* **DATA EXTRACTS**

---

-- ==== Sys2Proof/Tests/Slice0.lean ====
section
/-! SUPPORT. The tests: for every statement with hypotheses a state that meets them, worked examples of the spec, and terms that are
not well formed. -/
open Sys2Proof Sys2Proof.Machine
namespace Sys2Proof.Tests

-- One theorem after another: each asks the kernel itself, and a thread for each that waits would fill the memory.
set_option Elab.async false

/-! ### States of the tests -/

/-- An empty non-volatile die. -/
def bareNv : Nv :=
  { planA := emptyBank, planB := emptyBank, patchA := emptyBank, patchB := emptyBank, fwA := emptyBank, fwB := emptyBank,
    planSvnMin := SvnMin.reset, patchSvnMin := SvnMin.reset, fwSvnMin := SvnMin.reset, signers := [none, none, none], keys := [], user := [],
    evidence := [], evFull := false, evLost := 0, wipe := Journal.reset, clear := Journal.reset, importOpen := none, exportIds := [],
    optimeA := some 0, optimeB := some 0, optimeNext := false, cyclesA := some 0, cyclesB := some 0, dormant := none, custodians := [],
    thresholds := List.replicate 6 2 }

/-- The part after reset, with an empty die. -/
def bare : State := { State.reset with nv := bareNv, genuine := [] }

/-- A descriptor of zeros. -/
def d0 : Desc :=
  { opcode := 0, flags := 0, tag := 0, contextId := 0, paramSet := 0, keyHandle := 0, inAddr := 0, inLen := 0, outLen := 0,
    outAddr := 0, auxAddr := 0, auxLen := 0, keyHandle2 := 0, param := 0 }

/-- A pitch of the test's plan. -/
def pp : PitchPlan :=
  { weight := 4, queueMax := 16, drbg := true, ctxReserve := 64, ctxCeiling := 256, cellReserve := 64, cellCeiling := 512,
    crateReserve := 16, crateCeiling := 64 }

/-- A plan with one stall of each role and two pitches. -/
def plan : Plan :=
  { svn := 1, signer := 0, planId := 7,
    stalls := [⟨0, .lattice, 1⟩, ⟨1, .hashsig, 2⟩, ⟨2, .stream, 4⟩, ⟨3, .code, 8⟩, ⟨4, .general, 16⟩],
    replace := true, minTiles := 1, priority := [.lattice], ingress := 64, egress := 64, pitches := [pp, pp], pb0Rates := 7,
    pb1Rates := 7, prpAllowed := true, frameKinds := 15, alarms := [], holdMs := 10, minMain := 32, minMask := 8, streamHold := false }

/-- A pitch in service. -/
def liveCfg : PitchCfg := { pitchCfgInit with bound := true, pasid := 1, weight := 4, queueLimit := 16, ctxCeiling := 256, cellCeiling := 512, crateCeiling := 64 }

def livePitch : Pitch := { pitchInit with cfg := liveCfg, shadow := liveCfg, state := .active }
def otherPitch : Pitch := { livePitch with cfg := { liveCfg with pasid := 2 }, shadow := { liveCfg with pasid := 2 } }

/-- A queue in service. -/
def liveQueueCfg : QueueCfg :=
  { queueCfgInit with descBase := 0x10000, cplBase := 0x20000, log2Size := 4, assigned := true, pitch := 0, weight := 4, burst := 4 }

def liveQueue : Queue := { queueInit with cfg := liveQueueCfg, shadow := liveQueueCfg, state := .enabled }

/-- A key in a slot of pitch 0, with every usage. -/
def key (typ set : BitVec 16) : Key :=
  { typ := typ, paramSet := set, pitch := 0, cells := 1, persist := false, bad := none, shares3 := false, faultPolicy := 0, origin := 1,
    exportable := true, usage := 0xFFFF, migratable := true, progSigner := 0, curveId := 0, created := 0, value := zeros 64, leaves := [], stateful := none }

/-- A stateful key of one level, with a context bound as its cache. -/
def tree (typ set : BitVec 16) (lv : Nat) (cs : List (BitVec 14)) : Key :=
  let f : Stateful := { seed := [], pub := zeros 60, levels := lv, height := 5, next := 1, nextFree := 8, limit := 32, recA := [], recB := [], lowSaid := 0, caches := cs }
  { key typ set with stateful := some f }

/-- The keys of the tests, by slot. -/
def keys : List (Nat × Slot) :=
  [(1, .key (key 2 1)), (2, .key (key 3 1)), (3, .key (key 4 1)), (4, .key (key 5 1)), (5, .key (tree 6 0x0105 1 [3])),
   (6, .key (tree 7 1 1 [3])), (7, .key (tree 8 1 2 [3, 4])), (8, .key (key 9 1)), (9, .key (key 10 1)), (10, .key (key 11 1)),
   (11, .key (key 12 1)), (12, .key (key 13 1)), (13, .key (key 14 2048)), (14, .key (key 15 0x101)), (15, .key { key 1 0 with value := zeros 32 }), (16, .key (key 3 2))]

/-- A context of pitch 0. -/
def ctx (kind : BitVec 16) (data : CtxData) : Context := { owner := 0, stale := .current, kind := kind, data := data }

/-- The part in service: two pitches, a queue, keys, contexts, seeded generators. -/
def served : State :=
  { bare with
    dev := { Dev.reset with phase := .ready, katPass := true, orderCode := 2, uid := 5 },
    plan := { PlanBlock.reset with inForce := some plan, members := [(0, 1), (1, 2), (2, 4), (3, 8), (4, 16)] },
    pitches := [(0, livePitch), (1, otherPitch)],
    queues := [(0, liveQueue)],
    vault := { Vault.reset with slots := keys, rootValid := true, nvLoaded := true },
    contexts := [(1, some (ctx 0 .empty)), (2, some (ctx 0 .empty)), (3, some (ctx 0 .empty)), (4, some (ctx 0 .empty))],
    rng := { Rng.reset with started := true, carafe := zeros 256,
                            drbgs := [(0, { drbgInit with seeded := true, key := zeros 32, v := zeros 16 })] } }

/-- The first descriptor of the queue. -/
def j0 : JobId := { src := 0, queue := 0, pos := 0 }

/-- A state with one descriptor of pitch 0 read. -/
def fed (s : State) (d : Desc) : State := { s with jobs := [jobInit j0 0 0 d], queues := Tab.set queueInit 0 { liveQueue with h := 1, p := 1 } s.queues }

/-- Every condition of a start. -/
def clear (sp : OpSpec) (s : State) (j : JobId) : Bool :=
  match s.job j with
  | none => false
  | some x =>
    let y := accepted s x
    let v := offered s x
    let q := queuedOn sp v y
    x.id == j && x.phase == .fetched && x.desc.opcode == sp.code && mayStart s x && (checkWithKey sp s x).isNone && (lateBad sp (lend x s) x).isNone &&
    (forwardLink s (sp.uses x.desc) x).isNone && placing v && !sp.blocked v y && !ctxBusy v y && (startBad sp v y).isNone &&
    (spillLink sp v y).isNone && y.reserved.isEmpty &&
    (!sp.masked v q || !v.rng.feedsStopped) && drawReady v (some y.id) y.pitch (drawsOf sp v q) == .ready &&
    (match unitsFor v q (sp.place v y), reserveAll y.pitch (sp.slots v q) v [] with
     | some _, .inr _ => true
     | _, _ => false)
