-- ==== Sys2Proof/WellFormed.lean ====
section
/-! DEFINITION. Which terms of `Instr` are well formed: the register classes of R49, the reserved codes of R46, R54, R58,
R116, R126 and R232, the forbidden combinations of R51 and R54, the register limits of R172, R197, R218 and R305, and the
system register numbers of R27. For an event: that it names a unit the package has (R2, R149, R283, R288). -/

namespace Sys2Proof

/-- A tag code that is not reserved and not block-scaled (R58, R116, R232). -/
abbrev plainTag (t : BitVec 5) : Prop := t < 24 ∧ ¬ (15 ≤ t ∧ t ≤ 21)

/-- The spaces of majors 0x30, 0x31 and 0x33: G, C, P and D (R46, R54). -/
abbrev vectorSpace (s : BitVec 3) : Prop := s ≤ 4 ∧ s ≠ 3

/-- A mask destination: m1 to m7 (R25, R49). -/
abbrev maskDest (d : BitVec 5) : Prop := 1 ≤ d ∧ d < 8

/-- A block-scaled destination tag takes no mask but m0 (R113). -/
abbrev blockMask (t : BitVec 5) (m : BitVec 3) : Prop := 15 ≤ t ∧ t ≤ 21 → m = 0

/-- The checks on an instruction's own fields; the decoder raises ILLEGAL where they fail (R56 check 2). -/
def Instr.wf : Instr → Bool
  | .bfx o => decide (o.p.toNat + o.n.toNat < 64)
  | .bfi o => decide (o.p.toNat + o.n.toNat < 64)
  | .ldbn o => decide (o.space ≤ 4)
  | .ldhn o => decide (o.space ≤ 4)
  | .ldwn o => decide (o.space ≤ 4)
  | .ldd o => decide (o.space ≤ 4)
  | .ldb o => decide (o.space ≤ 4)
  | .ldh o => decide (o.space ≤ 4)
  | .ldw o => decide (o.space ≤ 4)
  | .stb o => decide (o.space ≤ 4)
  | .sth o => decide (o.space ≤ 4)
  | .stw o => decide (o.space ≤ 4)
  | .std o => decide (o.space ≤ 4)
  | .ldacq o => decide (o.space ≤ 4)
  | .strel o => decide (o.space ≤ 4)
  | .acas2 o => decide (o.d % 2 = 0 ∧ o.b % 2 = 0 ∧ o.d ≠ 0)
  | .mfs o => decide (o.n ≤ 12)
  | .mts o => decide (o.n ≤ 12)
  | .loxi o => decide (o.d < 8)
  | .lox o => decide (o.d < 8)
  | .sox o => decide (o.a < 8)
  | .recv o => decide (1 ≤ o.d ∧ o.d ≤ 27)
  | .fpop o => decide (1 ≤ o.d ∧ o.d ≤ 27)
  | .copy o => decide (o.d ≠ 0 ∧ o.x ≤ 6)
  | .copymm o => decide (o.d ≠ 0 ∧ o.x ≤ 5)
  | .bpref o => decide (o.d ≠ 0)
  | .bar o => decide (2 ≤ o.c ∧ o.c ≤ 6)
  | .bara o => decide (2 ≤ o.c ∧ o.c ≤ 6)
  | .barw o => decide (2 ≤ o.c ∧ o.c ≤ 6)
  | .barph o => decide (2 ≤ o.c ∧ o.c ≤ 6)
  | .vbcast o => decide (o.a < 16 ∧ plainTag o.t)
  | .vtag o => decide (o.t < 24)
  | .vadd o => decide (1 ≤ o.r ∧ o.r ≤ 5)
  | .vsub o => decide (1 ≤ o.r ∧ o.r ≤ 5)
  | .vmul o => decide (1 ≤ o.r ∧ o.r ≤ 5)
  | .vfma o => decide (1 ≤ o.r ∧ o.r ≤ 5)
  | .vfms o => decide (1 ≤ o.r ∧ o.r ≤ 5)
  | .vfnma o => decide (1 ≤ o.r ∧ o.r ≤ 5)
  | .vdiv o => decide (1 ≤ o.r ∧ o.r ≤ 5)
  | .vsqrt o => decide (1 ≤ o.r ∧ o.r ≤ 5)
  | .vrcp o => decide (1 ≤ o.r ∧ o.r ≤ 5)
  | .vrsq o => decide (1 ≤ o.r ∧ o.r ≤ 5)
  | .vexp2 o => decide (1 ≤ o.r ∧ o.r ≤ 5)
  | .vlog2 o => decide (1 ≤ o.r ∧ o.r ≤ 5)
  | .vcmpEq o => decide (maskDest o.d)
  | .vcmpNe o => decide (maskDest o.d)
  | .vcmpLt o => decide (maskDest o.d)
  | .vcmpLe o => decide (maskDest o.d)
  | .vcmpLtn o => decide (maskDest o.d)
  | .vcmpLen o => decide (maskDest o.d)
  | .vcvt o => decide (1 ≤ o.t ∧ o.t < 24 ∧ o.r ≤ 5 ∧ blockMask o.t o.m)
  | .vpack o => decide (1 ≤ o.t ∧ o.t < 24 ∧ o.r ≤ 5)
  | .vscale o => decide (o.r ≤ 4)
  | .vunpk o => decide (1 ≤ o.t ∧ o.t < 24)
  | .vredAdd o => decide (o.d < 16)
  | .vredMin o => decide (o.d < 16)
  | .vredMax o => decide (o.d < 16)
  | .vredMinn o => decide (o.d < 16)
  | .vredMaxn o => decide (o.d < 16)
  | .vredAnd o => decide (o.d < 16)
  | .vredOr o => decide (o.d < 16)
  | .vredXor o => decide (o.d < 16)
  | .vdot o => decide (o.d < 16)
  | .vld o => decide (o.a < 16 ∧ vectorSpace o.s ∧ o.t < 24 ∧ blockMask o.t o.m)
  | .vst o => decide (o.a < 16 ∧ vectorSpace o.s)
  | .vgath o => decide (o.a < 16 ∧ vectorSpace o.s)
  | .vscat o => decide (o.a < 16 ∧ vectorSpace o.s)
  | .vldl o => decide (o.a < 16 ∧ o.t < 24 ∧ blockMask o.t o.m)
  | .vstl o => decide (o.a < 16)
  | .vrest o => decide (o.a < 16 ∧ vectorSpace o.s)
  | .vsave o => decide (o.a < 16 ∧ vectorSpace o.s)
  | .fset o => decide (o.a < 8)
  | .fwait o => decide (o.a < 8)
  | .mand o => decide (maskDest o.d ∧ o.a < 8 ∧ o.b < 8)
  | .mor o => decide (maskDest o.d ∧ o.a < 8 ∧ o.b < 8)
  | .mnot o => decide (maskDest o.d ∧ o.a < 8)
  | .mpop o => decide (o.d < 16 ∧ o.a < 8)
  | .mfirst o => decide (o.d < 16 ∧ o.a < 8)
  | .vloop o => decide (o.a < 16)
  | .vjmp o => decide (o.link < 16)
  | .mma o => decide (o.d < 4 ∧ o.a < 16)
  | .mmaz o => decide (o.d < 4 ∧ o.a < 16)
  | .mtcx o => decide (o.d < 4 ∧ o.a < 16)
  | .mldt o => decide (o.d < 4 ∧ o.a < 16)
  | .mstt o => decide (o.d < 4 ∧ o.a < 16)
  | .mzt o => decide (o.d < 4 ∧ plainTag o.t)
  | .mcvt o => decide (o.d < 4 ∧ o.a < 4)
  | .mtrn o => decide (o.d < 4 ∧ o.a < 4)
  | .tmov o => decide (o.a < 4)
  | .tcfg o => decide (o.d < 15 ∧ o.a < 16)
  | .taskDispatch six => decide (six < 8704)
  | .strandPark six => decide (six < 8704)
  | .replayClassTrap six => decide (six < 8704)
  | .quantExpiry six => decide (six < 8704)
  | .preemptOrder gid => decide (gid < 4096)
  | .preemptEntry six => decide (six < 8704)
  | .interruptEntry six => decide (six < 8704)
  | .streamAging six _ => decide (six < 8704)
  | .alignTimeout six => decide (six < 8704)
  | .reservationExpiry six => decide (six < 8704)
  | .l1Eviction core asid _ => decide (core < 1088 ∧ asid < 4096)
  | .translationEviction _ asid _ => decide (asid < 4096)
  | .unwindStart six => decide (six < 8704)
  | .cleanupBudgetExpiry six => decide (six < 8704)
  | .grevokeComplete six => decide (six < 8704)
  | .machineCheck gid _ six => decide (gid < 4096 ∧ six < 8704)
  | .taskCommit gid => decide (gid < 4096)
  | .queueNotify die q => decide (die < 4 ∧ q < 1024)
  | .queueMap die q => decide (die < 4 ∧ q < 1024)
  | .packetLaunch die q => decide (die < 4 ∧ q < 1024)
  | .packetSignal die q => decide (die < 4 ∧ q < 1024)
  | .packetResume die q => decide (die < 4 ∧ q < 1024)
  | .packetReject die q => decide (die < 4 ∧ q < 1024)
  | .groupCompletion gid => decide (gid < 4096)
  | .spillWrite gid => decide (gid < 4096)
  | .messageArrival core _ => decide (core < 1088)
  | .requestPortRelease core _ => decide (core < 1088)
  | .handlerDispatch core => decide (core < 1088)
  | .hwAtomicEntry core => decide (core < 1088)
  | .overflowDispatch core => decide (core < 1088)
  | .actorFire six actor => decide (six < 8704 ∧ actor < 32)
  | .fifoOutputSend core actor out => decide (core < 1088 ∧ actor < 32 ∧ out < 4)
  | .engineCommandStart cl _ => decide (cl < 32)
  | .copyCompletion cl _ => decide (cl < 32)
  | .copymmFollowOn cl _ => decide (cl < 32)
  | .remoteTransferCompletion cl _ => decide (cl < 32)
  | .matrixCommandStart cl _ => decide (cl < 32)
  | .matrixCommandCompletion cl _ => decide (cl < 32)
  | .matrixReplay cl _ => decide (cl < 32)
  | .matrixDeferredTrap six => decide (six < 8704)
  | .tutorSample cl => decide (cl < 32)
  | .domainRootStore asid _ => decide (asid < 4096)
  | .domainActivate asid _ => decide (asid < 4096)
  | .cspBlockStore die b _ => decide (die < 4 ∧ b < 64)
  | .cspBlockInstall die b => decide (die < 4 ∧ b < 64)
  | .pmarkWrite p _ => decide (p < 8)
  | .clusterGating cl => decide (cl < 32)
  | .clusterUngating cl => decide (cl < 32)
  | .hostWrite f pa _ => decide (f ≤ 64 ∧ pa % 4 = 0)
  | .hostRead f pa => decide (f ≤ 64 ∧ pa % 4 = 0)
  | .hostNotify f die q => decide (f < 64 ∧ die < 4 ∧ q < 1024)
  | .flrVf t => decide (t < 64)
  | .flitReceive link _ => decide (link < 12)
  | .linkRetrain link lanes => decide (link < 12 ∧ lanes ≤ 8)
  | .routeChange dest cls link => decide (link < 12 ∧ cls < 3 ∧ dest < 128)
  | .closeMarker p _ => decide (p < 128)
  | .memberFailure p => decide (p < 128)
  | .podAccess req => decide (req.src < 128)
  | .replyNetworkArrival core _ => decide (core < 1088)
  | .remoteInvalidation p _ => decide (p < 128)
  | .timerInterrupt core _ => decide (core < 1088)
  | .add _ | .sub _ | .and _ | .or _ | .xor _ | .andn _ | .orn _ | .xnor _ | .shl _ | .shr _ | .shra _ | .rot _
  | .min _ | .max _ | .minn _ | .maxn _ | .cmpeq _ | .cmplt _ | .cmpltn _ | .cmple _ | .cmplen _ | .sel _ | .mul _
  | .mulh _ | .mulhn _ | .div _ | .divn _ | .rem _ | .remn _ | .clz _ | .ctz _ | .popc _ | .bswap _ | .sextb _
  | .sexth _ | .sextw _ | .addi _ | .andi _ | .ori _ | .xori _ | .shli _ | .shri _ | .shrai _ | .roti _ | .lui _
  | .lea _ | .aadd _ | .aand _ | .aor _ | .axor _ | .amin _ | .amax _ | .aminn _ | .amaxn _ | .aswap _ | .acas _
  | .afadd _ | .lr _ | .sc _ | .appnd _ | .tailq _ | .sealPage _ | .bEq _ | .bNe _ | .bLt _ | .bGe _ | .bLtn _
  | .bGen _ | .jmp _ | .jr _ | .jtab _ | .fin _ | .yield _ | .align _ | .trap _ | .fenceAcq _ | .fenceRel _
  | .fenceFull _ | .persist _ | .winwait _ | .featq _ | .implq _ | .tret _ | .wfi _ | .migr _ | .migret _
  | .tlbinv _ | .harvest _ | .wbinv _ | .pfree _ | .kill _ | .send _ | .sendm _ | .amsg _ | .amret _ | .mboxq _
  | .loopb _ | .rget _ | .rput _ | .tspawn _ | .tstamp _ | .tabort _ | .fpush _ | .fcnt _ | .dcset _ | .dcdec _
  | .adecl _ | .gcall _ | .gret _ | .gstat _ | .gpub _ | .grevoke _ | .gqry _ | .ipdep _ | .ipdraw _ | .apxcall _
  | .apxret _ | .apxcfg _ | .apxqry _ | .apxinv _ | .vmov _ | .vsel _ | .vshuf _ | .vrot _ | .vext _ | .vli _
  | .vabs _ | .vneg _ | .vcps _ | .vclass _ | .vmin _ | .vmax _ | .viadd _ | .visub _ | .vimul _ | .vimulh _
  | .vand _ | .vor _ | .vxor _ | .vshl _ | .vshr _ | .vshra _ | .vimin _ | .vimax _ | .viminn _ | .vimaxn _
  | .vsadd _ | .vssub _ | .vabsd _ | .vscanAdd _ | .vscanMin _ | .vscanMax _ | .qpush _ | .qpop _ | .bqpush _
  | .vend _ | .vstart _ | .vbr _ | .cAdd _ | .cSub _ | .cMov _ | .cAnd _ | .cOr _ | .cXor _ | .cAddi _ | .cLi _
  | .cShli _ | .cShri _ | .cShrai _ | .cBz _ | .cBnz _ | .cLdw _ | .cStw _ | .cLdd _ | .cStd _ | .cJr _ | .cRet
  | .cFin | .cYield | .syncValidation _ | .frameAssignOwner _ _ | .frameSetAppend _ _ | .pbudgetWrite _
  | .gatereqWrite _ | .powerInterval _ | .freezePin | .freezeWrite _ | .extend | .quote | .reset | .wincfgWrite _
  | .hostint _ _ | .registerWrite _ _ | .flrPf | .pcieLoadTimeout _ | .ptpMessage _ | .windowClose | .windowEntry
  | .poisonedLine _ _ => true
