/-- Free a slot. -/
def freeSlot (s : State) (six : Nat) (x : Strand) : List Effect := keepQuant s six x ++ [.strand six x.freed]

/-- The HOLD of a domain less one (R142, R157): a REVOKED domain whose HOLD reaches 0 becomes DEAD. -/
def unhold (d : Dom) : Dom :=
  let h := d.hold - 1
  { d with hold := h, st := if h = 0 ∧ d.st = .revoked then .dead else d.st }

/-- A region slot invalidated (R320, R321): CONF 0, contents discarded, the configuration generation advanced. -/
def TutorSlot.invalidated (t : TutorSlot) : TutorSlot := { TutorSlot.off with gen := t.gen + 1 }

/-- Invalidate the region slots that meet a condition (R321). -/
def invalidateSlots (p : TutorSlot → Bool) (s : State) : List Effect :=
  s.clusters.filterMap (fun c =>
    if c.2.tutor.any (fun t => t.2.conf && p t.2) then
      some (.cluster c.1 { c.2 with
        tutor := tblMap .off (fun _ t => if t.conf && p t then t.invalidated else t) c.2.tutor })
    else none)

/-- A domain's HOLD changed to what `unhold` makes it; region slots of a domain that becomes DEAD are invalidated (R321). -/
def setHold (n : Nat) (d : Dom) (s : State) : List Effect :=
  .dom n d :: (if d.st = .dead ∧ (s.dom n).st ≠ .dead then invalidateSlots (fun t => t.asid == n) s else [])

/-- Effects in sequence, each computed in the state the earlier ones leave. -/
def chain : List (State → List Effect) → State → List Effect
  | [], _ => []
  | f :: fs, s =>
    let es := f s
    es ++ chain fs (applyAll es s)

/-- Commands of a strand leave the engine and the matrix unit when it is killed (R200, R229). -/
def dropCmds (c : Cluster) (p : Nat → Bool) : Cluster :=
  { c with
    cmds := c.cmds.filter (fun x => !p x.six), mx := c.mx.filter (fun x => !p x.six), migq := c.migq.filter (fun x => !p x) }

/-- One strand of a group that is killed (R31, R157, R249): freed at once at depth 0, otherwise set to unwind with GSTAT
KILLED. Registers that await a held request, or a command that is discarded, no longer do. -/
def killStrand (s : State) (six : Nat) (x : Strand) : List Effect :=
  let c := s.cluster (clusterOf (coreOf six))
  let gone := fun (id : Nat) => s.held.any (fun h => h.id == id) || c.cmds.any (fun k => k.id == id) || c.mx.any (fun k => k.id == id)
  let y := { x with due := [], await := x.await.filter (fun a => !gone a.2) }
  if x.sys.dsdepth = 0 then freeSlot s six y
  else
    let u : Unwind :=
      match x.unw with
      | some u => { u with killing := true, k := 0 }
      | none =>
        { k := 0, dom := 0, clean := false, left := 0, killing := true, budget := false, forced := false, skip := false }
    [.strand six { y with st := .active, unw := some u, sys := { y.sys with gstat := 2 } }]

/-- The generation after one, 65,535 followed by 1 (R143; for dependence counters DEDUCED, log entry 21). -/
def nextGen (g : Nat) : Nat := if g < 65535 then g + 1 else 1

/-- The HOLD that the frames of saved contexts keep (R142, R189) given up. -/
def unholdAll (doms : List Nat) (s : State) : List Effect :=
  chain (doms.dedup.map (fun d => fun s =>
    setHold d ((List.range (doms.count d)).foldl (fun y _ => unhold y) (s.dom d)) s)) s

/-- The domains that the frames of a group's saved contexts name. -/
def Group.holds (g : Group) : List Nat := g.ctxs.flatMap (fun c => (c.2.map SavedCtx.holds).getD [])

---

* **ACTIVITY**
The lines needed run from the first line of the data through the line containing "def bareNv : Nv"; give them again exactly and nothing else.

* **RESPONSE**
-- ==== Sys2Proof/Tests/Slice0.lean ====
section
/-! SUPPORT. The tests: for every statement with hypotheses a state that meets them, worked examples of the spec, and terms that are
not well formed. -/
open Sys2Proof Sys2Proof.Machine
namespace Sys2Proof.Tests

-- One theorem after another: each asks the kernel itself, and a thread for each that waits would fill the memory.
set_option Elab.async false

/-! ### States of the tests -/

/-- An empty non-volatile die. -/
def bareNv : Nv :=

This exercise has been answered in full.